-- TASK TO COMPLETE --
Scan the data below for the string "fresh". Copy every line where it appears.

Dataset entries

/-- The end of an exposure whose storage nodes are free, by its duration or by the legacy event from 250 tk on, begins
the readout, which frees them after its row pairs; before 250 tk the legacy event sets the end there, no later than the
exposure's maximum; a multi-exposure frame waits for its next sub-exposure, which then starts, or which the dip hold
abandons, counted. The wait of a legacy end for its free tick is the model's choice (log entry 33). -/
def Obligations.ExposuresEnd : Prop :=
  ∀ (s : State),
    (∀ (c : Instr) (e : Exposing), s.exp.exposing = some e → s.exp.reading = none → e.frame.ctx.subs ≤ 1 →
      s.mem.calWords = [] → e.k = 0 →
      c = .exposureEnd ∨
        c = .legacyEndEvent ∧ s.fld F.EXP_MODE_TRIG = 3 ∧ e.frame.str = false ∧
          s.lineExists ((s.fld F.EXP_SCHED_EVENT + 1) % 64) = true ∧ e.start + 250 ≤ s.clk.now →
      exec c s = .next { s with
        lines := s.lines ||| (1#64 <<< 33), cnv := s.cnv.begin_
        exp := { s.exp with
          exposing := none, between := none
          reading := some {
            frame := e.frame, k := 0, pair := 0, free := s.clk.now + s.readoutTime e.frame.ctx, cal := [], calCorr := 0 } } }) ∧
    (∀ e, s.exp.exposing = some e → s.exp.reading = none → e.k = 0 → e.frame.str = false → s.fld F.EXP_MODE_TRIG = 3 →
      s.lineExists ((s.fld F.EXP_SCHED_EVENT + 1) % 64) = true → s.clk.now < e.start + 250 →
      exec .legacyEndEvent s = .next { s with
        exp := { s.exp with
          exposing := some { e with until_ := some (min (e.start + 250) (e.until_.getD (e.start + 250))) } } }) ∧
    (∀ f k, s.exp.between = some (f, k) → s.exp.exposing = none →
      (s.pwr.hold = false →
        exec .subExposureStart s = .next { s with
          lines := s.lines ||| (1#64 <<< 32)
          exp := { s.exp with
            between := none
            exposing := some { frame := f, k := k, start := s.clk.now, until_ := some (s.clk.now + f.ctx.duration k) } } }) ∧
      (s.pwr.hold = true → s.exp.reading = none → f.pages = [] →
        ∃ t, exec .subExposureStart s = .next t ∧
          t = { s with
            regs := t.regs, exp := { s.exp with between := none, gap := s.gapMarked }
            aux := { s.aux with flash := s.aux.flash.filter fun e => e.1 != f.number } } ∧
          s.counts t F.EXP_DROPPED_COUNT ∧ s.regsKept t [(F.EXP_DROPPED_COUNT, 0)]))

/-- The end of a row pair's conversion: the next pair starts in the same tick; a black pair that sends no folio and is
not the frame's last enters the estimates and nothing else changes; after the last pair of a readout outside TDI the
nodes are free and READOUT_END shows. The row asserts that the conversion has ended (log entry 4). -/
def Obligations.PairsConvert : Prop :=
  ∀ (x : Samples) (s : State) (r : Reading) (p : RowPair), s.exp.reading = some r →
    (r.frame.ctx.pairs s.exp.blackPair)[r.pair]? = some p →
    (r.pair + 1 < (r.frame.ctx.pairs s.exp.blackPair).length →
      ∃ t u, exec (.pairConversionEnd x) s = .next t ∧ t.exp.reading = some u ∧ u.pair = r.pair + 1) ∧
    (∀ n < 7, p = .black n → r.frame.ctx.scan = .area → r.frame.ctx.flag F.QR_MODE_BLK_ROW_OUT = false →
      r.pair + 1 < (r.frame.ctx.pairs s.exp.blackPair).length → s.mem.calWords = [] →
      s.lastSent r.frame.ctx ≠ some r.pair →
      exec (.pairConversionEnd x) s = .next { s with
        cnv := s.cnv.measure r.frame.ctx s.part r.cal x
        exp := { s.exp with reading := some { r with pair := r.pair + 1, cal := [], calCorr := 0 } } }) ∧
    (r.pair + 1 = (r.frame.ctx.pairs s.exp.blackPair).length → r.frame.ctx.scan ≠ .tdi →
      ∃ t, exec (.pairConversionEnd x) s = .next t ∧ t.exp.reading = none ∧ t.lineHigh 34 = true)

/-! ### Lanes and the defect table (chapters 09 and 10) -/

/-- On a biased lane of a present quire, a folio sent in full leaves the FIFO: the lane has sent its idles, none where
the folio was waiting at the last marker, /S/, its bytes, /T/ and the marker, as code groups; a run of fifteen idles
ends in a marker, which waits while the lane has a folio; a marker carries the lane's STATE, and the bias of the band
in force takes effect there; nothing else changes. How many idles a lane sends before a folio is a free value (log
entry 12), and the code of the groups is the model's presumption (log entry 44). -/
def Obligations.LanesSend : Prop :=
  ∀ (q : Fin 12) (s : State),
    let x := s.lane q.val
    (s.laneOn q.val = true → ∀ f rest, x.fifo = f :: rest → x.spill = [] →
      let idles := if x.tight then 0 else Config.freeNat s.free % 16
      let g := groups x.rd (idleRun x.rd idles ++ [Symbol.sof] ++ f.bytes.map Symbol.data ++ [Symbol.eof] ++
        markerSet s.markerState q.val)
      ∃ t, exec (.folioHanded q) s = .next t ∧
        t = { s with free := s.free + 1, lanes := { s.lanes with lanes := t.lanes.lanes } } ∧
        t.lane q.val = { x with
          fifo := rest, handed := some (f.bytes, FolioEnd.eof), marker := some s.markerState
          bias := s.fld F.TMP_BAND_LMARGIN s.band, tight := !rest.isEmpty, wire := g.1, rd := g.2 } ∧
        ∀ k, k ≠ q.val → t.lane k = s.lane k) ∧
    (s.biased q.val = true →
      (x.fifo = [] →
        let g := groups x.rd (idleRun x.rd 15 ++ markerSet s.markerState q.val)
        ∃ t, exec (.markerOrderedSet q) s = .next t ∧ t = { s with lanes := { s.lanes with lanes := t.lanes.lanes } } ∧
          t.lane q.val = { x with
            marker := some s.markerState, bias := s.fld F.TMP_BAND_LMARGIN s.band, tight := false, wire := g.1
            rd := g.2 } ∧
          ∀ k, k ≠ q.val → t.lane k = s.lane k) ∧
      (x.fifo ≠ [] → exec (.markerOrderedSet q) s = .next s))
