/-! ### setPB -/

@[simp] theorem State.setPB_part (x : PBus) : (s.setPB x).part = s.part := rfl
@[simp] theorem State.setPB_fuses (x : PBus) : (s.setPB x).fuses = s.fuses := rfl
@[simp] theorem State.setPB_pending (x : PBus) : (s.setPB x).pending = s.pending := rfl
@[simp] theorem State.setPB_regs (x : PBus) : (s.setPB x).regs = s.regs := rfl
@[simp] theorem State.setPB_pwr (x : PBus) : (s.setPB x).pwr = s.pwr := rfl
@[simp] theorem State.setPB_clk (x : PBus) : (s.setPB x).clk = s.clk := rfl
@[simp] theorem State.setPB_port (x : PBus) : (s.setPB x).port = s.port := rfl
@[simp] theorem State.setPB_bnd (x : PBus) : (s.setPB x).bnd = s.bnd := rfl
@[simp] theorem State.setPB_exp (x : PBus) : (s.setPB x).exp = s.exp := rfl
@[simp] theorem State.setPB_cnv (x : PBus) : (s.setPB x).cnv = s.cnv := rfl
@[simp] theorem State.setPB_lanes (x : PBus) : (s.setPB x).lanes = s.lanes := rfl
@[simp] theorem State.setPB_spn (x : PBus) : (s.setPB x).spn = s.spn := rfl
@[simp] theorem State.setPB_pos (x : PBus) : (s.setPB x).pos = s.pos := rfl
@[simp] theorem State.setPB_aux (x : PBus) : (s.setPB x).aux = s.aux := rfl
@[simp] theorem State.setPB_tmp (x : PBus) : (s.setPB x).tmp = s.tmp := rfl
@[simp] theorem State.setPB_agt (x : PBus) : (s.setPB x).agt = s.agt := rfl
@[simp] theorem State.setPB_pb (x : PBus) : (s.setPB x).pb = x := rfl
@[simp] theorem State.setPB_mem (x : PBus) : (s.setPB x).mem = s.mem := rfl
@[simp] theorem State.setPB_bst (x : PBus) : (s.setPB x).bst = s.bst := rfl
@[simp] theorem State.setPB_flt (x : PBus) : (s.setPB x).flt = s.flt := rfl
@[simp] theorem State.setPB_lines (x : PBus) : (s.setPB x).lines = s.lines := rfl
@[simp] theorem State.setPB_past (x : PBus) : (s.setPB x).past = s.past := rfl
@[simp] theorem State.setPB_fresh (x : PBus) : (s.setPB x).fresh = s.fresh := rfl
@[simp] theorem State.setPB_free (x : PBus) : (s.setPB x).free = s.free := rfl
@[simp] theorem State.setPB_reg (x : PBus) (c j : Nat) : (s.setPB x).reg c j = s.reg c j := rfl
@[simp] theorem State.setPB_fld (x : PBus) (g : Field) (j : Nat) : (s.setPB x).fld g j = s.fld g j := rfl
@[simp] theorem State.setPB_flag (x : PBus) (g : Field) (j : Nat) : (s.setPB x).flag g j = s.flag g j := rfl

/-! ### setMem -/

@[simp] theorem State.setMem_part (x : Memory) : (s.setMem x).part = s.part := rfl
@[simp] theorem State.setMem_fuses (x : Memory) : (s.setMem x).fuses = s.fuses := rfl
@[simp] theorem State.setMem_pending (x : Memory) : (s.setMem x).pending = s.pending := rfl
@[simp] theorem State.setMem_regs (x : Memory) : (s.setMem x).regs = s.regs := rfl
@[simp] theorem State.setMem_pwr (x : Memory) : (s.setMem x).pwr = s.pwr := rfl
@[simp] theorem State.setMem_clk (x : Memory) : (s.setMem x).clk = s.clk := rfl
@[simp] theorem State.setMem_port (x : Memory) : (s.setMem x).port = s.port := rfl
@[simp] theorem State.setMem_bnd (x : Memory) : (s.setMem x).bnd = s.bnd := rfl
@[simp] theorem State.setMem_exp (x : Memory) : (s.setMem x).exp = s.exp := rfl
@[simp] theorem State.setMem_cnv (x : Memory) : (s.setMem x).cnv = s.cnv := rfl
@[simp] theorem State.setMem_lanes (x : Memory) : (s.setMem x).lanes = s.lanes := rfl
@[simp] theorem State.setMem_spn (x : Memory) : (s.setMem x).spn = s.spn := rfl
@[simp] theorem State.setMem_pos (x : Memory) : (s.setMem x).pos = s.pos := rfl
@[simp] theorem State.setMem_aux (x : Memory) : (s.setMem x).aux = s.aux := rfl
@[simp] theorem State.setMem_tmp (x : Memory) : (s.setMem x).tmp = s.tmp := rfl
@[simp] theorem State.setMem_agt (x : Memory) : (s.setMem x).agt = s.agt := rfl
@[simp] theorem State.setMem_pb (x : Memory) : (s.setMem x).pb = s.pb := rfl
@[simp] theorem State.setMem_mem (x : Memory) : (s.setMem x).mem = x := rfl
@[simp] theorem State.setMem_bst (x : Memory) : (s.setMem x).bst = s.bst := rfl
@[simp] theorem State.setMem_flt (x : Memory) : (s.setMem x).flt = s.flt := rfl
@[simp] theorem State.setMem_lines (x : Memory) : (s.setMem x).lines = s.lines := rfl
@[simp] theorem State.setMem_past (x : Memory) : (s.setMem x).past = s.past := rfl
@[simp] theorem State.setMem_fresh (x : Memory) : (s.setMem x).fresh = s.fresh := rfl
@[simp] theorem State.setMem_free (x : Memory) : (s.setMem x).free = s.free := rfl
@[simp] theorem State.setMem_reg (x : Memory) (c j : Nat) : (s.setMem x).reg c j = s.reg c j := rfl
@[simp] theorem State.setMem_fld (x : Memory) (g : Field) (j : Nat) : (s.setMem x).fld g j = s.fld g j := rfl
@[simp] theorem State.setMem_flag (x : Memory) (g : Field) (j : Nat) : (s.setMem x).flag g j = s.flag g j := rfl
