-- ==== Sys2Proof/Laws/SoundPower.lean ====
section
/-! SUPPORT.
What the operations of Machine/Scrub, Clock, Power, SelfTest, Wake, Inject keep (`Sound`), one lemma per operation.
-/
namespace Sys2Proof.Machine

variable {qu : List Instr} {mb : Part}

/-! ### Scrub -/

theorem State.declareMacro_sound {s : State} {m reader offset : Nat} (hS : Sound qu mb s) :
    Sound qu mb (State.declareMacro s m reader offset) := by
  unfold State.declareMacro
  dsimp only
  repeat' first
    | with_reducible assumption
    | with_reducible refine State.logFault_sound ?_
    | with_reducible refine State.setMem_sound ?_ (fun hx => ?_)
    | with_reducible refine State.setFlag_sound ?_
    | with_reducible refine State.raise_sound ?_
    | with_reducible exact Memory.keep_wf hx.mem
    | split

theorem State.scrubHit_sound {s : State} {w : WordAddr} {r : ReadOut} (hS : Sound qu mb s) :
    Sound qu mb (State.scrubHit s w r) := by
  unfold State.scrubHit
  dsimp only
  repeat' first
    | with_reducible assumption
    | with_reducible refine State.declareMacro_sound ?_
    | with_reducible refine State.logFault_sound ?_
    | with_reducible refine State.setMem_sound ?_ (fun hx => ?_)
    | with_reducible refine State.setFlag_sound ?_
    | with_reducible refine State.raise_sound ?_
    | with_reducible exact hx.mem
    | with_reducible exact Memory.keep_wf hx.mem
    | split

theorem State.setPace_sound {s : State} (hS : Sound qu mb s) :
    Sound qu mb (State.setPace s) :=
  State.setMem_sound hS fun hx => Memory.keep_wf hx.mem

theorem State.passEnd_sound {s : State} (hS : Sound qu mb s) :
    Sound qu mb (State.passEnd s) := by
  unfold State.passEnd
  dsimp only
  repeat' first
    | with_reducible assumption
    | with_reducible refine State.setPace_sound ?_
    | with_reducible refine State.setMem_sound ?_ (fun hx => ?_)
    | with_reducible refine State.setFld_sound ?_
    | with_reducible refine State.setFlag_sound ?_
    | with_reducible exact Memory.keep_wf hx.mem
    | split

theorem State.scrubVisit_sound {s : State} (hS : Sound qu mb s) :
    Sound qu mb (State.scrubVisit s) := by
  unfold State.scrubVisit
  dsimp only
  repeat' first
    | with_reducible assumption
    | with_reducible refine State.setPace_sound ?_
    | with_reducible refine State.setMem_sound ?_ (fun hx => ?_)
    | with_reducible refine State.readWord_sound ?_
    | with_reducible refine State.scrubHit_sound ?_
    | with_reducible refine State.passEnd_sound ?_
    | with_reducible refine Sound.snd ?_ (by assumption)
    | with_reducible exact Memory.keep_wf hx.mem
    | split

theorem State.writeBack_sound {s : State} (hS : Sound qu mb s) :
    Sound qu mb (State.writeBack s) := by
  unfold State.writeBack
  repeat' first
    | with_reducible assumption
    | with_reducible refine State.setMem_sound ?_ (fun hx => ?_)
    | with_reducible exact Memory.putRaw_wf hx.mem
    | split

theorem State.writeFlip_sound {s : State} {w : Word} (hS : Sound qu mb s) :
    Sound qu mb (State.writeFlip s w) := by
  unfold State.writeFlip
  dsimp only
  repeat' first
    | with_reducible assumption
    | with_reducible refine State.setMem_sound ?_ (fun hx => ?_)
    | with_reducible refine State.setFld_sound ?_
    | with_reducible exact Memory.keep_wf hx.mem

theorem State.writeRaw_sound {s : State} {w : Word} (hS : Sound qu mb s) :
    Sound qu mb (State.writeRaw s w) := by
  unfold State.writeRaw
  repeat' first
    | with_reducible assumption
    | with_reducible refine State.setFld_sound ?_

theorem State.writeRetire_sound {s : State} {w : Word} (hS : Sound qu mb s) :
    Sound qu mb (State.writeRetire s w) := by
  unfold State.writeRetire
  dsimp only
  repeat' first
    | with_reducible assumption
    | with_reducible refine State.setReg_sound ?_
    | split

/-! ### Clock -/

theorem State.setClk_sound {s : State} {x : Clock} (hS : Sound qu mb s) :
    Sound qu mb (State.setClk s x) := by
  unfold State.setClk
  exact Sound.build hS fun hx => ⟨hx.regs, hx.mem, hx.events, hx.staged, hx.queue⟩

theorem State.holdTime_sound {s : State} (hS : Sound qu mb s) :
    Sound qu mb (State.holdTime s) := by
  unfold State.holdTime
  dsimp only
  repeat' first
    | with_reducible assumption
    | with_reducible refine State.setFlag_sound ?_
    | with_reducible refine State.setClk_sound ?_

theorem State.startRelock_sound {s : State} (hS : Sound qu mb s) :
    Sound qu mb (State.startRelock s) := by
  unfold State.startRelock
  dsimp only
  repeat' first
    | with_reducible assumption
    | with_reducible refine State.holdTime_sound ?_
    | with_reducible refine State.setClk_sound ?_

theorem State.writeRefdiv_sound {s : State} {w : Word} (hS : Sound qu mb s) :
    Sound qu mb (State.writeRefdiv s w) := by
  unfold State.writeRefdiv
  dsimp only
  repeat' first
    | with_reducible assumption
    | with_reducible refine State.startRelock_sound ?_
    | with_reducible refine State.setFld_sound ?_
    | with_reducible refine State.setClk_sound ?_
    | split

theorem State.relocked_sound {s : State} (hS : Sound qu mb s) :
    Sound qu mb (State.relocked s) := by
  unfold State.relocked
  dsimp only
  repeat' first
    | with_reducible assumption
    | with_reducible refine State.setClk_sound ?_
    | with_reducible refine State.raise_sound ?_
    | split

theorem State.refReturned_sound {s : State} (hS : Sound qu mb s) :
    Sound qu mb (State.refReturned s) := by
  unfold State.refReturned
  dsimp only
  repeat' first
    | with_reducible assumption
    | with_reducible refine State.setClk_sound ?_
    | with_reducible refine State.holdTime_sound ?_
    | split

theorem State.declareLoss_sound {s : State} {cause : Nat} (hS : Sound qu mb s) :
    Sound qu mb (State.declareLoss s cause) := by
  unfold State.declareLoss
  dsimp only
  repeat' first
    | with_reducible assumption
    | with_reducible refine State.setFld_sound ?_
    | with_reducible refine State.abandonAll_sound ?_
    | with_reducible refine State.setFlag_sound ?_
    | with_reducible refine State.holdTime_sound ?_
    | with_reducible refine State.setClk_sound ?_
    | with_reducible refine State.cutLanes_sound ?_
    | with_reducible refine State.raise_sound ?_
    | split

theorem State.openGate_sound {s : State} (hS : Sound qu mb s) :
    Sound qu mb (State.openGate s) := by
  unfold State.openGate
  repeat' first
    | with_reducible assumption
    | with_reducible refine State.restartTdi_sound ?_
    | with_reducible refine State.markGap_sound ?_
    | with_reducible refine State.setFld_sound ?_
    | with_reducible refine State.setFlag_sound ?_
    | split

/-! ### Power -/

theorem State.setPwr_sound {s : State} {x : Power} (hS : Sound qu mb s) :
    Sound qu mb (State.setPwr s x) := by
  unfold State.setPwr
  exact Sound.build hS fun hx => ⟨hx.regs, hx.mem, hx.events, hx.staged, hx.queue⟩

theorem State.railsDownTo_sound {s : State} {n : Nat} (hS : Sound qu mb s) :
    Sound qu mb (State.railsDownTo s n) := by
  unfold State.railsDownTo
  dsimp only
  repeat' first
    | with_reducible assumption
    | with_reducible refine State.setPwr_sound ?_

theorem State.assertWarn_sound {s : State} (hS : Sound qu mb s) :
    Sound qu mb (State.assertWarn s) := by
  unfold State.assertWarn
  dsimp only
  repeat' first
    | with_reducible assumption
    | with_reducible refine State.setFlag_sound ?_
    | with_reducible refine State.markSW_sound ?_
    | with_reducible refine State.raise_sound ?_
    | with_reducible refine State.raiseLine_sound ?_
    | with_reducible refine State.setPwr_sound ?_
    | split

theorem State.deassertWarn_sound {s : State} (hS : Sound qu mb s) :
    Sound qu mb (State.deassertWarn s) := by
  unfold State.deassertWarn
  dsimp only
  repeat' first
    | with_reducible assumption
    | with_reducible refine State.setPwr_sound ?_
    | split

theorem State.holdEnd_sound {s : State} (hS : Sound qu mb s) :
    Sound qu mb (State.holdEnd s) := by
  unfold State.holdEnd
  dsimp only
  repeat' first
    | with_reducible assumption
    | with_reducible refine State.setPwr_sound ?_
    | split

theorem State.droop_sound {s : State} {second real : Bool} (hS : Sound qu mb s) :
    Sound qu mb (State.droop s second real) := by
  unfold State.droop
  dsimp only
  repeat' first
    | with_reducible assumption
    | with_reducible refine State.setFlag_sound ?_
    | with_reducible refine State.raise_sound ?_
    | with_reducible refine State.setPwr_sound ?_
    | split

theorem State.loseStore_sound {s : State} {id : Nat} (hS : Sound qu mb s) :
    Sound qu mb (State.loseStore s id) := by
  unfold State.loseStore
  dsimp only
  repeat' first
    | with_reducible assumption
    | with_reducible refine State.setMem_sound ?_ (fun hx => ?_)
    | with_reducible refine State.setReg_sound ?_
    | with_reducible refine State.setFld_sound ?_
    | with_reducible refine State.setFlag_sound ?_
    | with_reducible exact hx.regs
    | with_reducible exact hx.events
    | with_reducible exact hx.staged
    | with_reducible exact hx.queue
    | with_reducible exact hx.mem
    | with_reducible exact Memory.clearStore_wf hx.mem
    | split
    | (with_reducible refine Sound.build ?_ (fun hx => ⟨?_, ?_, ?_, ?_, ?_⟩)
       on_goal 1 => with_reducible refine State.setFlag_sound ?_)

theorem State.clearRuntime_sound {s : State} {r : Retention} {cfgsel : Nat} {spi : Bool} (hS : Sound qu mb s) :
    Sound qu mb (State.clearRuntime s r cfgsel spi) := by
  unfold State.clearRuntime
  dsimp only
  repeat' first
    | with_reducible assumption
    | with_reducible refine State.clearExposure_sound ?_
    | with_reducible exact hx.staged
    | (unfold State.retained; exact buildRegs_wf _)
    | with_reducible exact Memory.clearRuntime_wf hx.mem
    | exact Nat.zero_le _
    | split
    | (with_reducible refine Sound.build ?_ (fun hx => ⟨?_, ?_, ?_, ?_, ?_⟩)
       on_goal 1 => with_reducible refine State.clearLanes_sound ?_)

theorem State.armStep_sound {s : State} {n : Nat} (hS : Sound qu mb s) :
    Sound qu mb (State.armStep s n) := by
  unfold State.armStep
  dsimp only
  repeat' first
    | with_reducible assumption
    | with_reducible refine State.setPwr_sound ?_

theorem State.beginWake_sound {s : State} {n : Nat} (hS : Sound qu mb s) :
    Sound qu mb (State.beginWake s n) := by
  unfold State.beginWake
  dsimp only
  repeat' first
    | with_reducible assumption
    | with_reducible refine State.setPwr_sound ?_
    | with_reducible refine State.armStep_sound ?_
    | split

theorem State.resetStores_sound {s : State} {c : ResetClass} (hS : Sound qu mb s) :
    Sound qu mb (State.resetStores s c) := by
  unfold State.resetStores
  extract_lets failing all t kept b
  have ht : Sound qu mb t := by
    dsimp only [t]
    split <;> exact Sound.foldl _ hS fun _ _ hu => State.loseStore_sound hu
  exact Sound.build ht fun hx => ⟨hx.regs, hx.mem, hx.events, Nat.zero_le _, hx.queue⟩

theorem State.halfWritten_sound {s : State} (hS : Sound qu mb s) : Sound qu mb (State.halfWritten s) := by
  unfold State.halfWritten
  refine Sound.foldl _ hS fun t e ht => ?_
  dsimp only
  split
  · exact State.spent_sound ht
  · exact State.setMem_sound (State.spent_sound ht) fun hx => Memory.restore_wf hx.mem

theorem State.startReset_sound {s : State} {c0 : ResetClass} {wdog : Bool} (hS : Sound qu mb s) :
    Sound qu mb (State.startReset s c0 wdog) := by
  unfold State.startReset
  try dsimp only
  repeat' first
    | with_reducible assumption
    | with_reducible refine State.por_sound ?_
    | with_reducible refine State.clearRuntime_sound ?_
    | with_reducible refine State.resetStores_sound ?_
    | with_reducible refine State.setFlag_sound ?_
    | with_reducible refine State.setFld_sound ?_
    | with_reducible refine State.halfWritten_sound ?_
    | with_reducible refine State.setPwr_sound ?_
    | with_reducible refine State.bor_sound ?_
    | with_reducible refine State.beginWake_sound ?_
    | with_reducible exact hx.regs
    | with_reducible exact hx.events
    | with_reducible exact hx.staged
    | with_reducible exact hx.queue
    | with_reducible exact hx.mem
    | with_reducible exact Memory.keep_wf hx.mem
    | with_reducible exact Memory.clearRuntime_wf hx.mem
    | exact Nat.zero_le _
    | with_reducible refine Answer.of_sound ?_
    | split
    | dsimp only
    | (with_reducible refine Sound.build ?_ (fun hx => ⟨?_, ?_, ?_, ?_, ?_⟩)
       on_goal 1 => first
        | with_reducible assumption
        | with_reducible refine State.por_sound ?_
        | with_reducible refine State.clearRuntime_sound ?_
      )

-- ANSWER SECTION --
@[simp] theorem State.setPB_fresh (x : PBus) : (s.setPB x).fresh = s.fresh := rfl
@[simp] theorem State.setMem_fresh (x : Memory) : (s.setMem x).fresh = s.fresh := rfl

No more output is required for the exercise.